AIM OF THE TASK: Your task is to write out exactly the lines of the listing below, from the first down to the line that holds "steps on. -/".

SUPPLIED DATA:
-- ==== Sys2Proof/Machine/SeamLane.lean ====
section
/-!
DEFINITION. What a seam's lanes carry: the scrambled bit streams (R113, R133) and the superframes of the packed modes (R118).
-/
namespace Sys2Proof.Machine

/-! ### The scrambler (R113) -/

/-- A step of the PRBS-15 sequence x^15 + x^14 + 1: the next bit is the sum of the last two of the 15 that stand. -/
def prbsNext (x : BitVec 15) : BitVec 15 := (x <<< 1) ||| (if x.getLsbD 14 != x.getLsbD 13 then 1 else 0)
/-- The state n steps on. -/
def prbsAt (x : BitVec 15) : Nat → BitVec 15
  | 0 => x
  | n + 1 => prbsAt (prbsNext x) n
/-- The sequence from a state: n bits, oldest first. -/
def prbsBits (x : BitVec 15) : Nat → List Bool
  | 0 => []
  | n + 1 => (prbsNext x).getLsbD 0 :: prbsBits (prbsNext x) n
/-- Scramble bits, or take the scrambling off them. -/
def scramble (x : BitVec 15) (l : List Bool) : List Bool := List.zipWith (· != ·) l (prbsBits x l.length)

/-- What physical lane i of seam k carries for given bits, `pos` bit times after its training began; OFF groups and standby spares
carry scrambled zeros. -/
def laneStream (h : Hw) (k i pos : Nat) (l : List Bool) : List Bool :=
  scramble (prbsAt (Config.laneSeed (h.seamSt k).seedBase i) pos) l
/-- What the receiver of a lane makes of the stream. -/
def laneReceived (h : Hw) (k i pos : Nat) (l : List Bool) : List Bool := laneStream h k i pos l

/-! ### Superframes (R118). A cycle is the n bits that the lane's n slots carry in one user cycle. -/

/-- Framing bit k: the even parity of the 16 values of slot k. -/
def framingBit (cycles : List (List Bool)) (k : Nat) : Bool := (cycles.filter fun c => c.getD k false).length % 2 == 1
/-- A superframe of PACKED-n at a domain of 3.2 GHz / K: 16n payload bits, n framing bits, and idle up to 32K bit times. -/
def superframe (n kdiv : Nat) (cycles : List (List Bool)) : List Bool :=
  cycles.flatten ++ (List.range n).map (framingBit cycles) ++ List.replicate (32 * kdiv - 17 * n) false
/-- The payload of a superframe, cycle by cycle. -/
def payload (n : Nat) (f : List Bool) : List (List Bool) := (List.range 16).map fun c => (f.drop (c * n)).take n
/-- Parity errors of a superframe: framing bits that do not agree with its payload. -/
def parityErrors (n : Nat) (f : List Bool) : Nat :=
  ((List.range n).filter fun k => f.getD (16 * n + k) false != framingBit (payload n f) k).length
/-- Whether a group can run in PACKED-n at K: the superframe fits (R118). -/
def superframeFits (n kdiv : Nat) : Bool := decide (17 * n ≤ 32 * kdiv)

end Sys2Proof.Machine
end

PROBLEM SOLUTION:
-- ==== Sys2Proof/Machine/SeamLane.lean ====
section
/-!
DEFINITION. What a seam's lanes carry: the scrambled bit streams (R113, R133) and the superframes of the packed modes (R118).
-/
namespace Sys2Proof.Machine

/-! ### The scrambler (R113) -/

/-- A step of the PRBS-15 sequence x^15 + x^14 + 1: the next bit is the sum of the last two of the 15 that stand. -/
def prbsNext (x : BitVec 15) : BitVec 15 := (x <<< 1) ||| (if x.getLsbD 14 != x.getLsbD 13 then 1 else 0)
/-- The state n steps on. -/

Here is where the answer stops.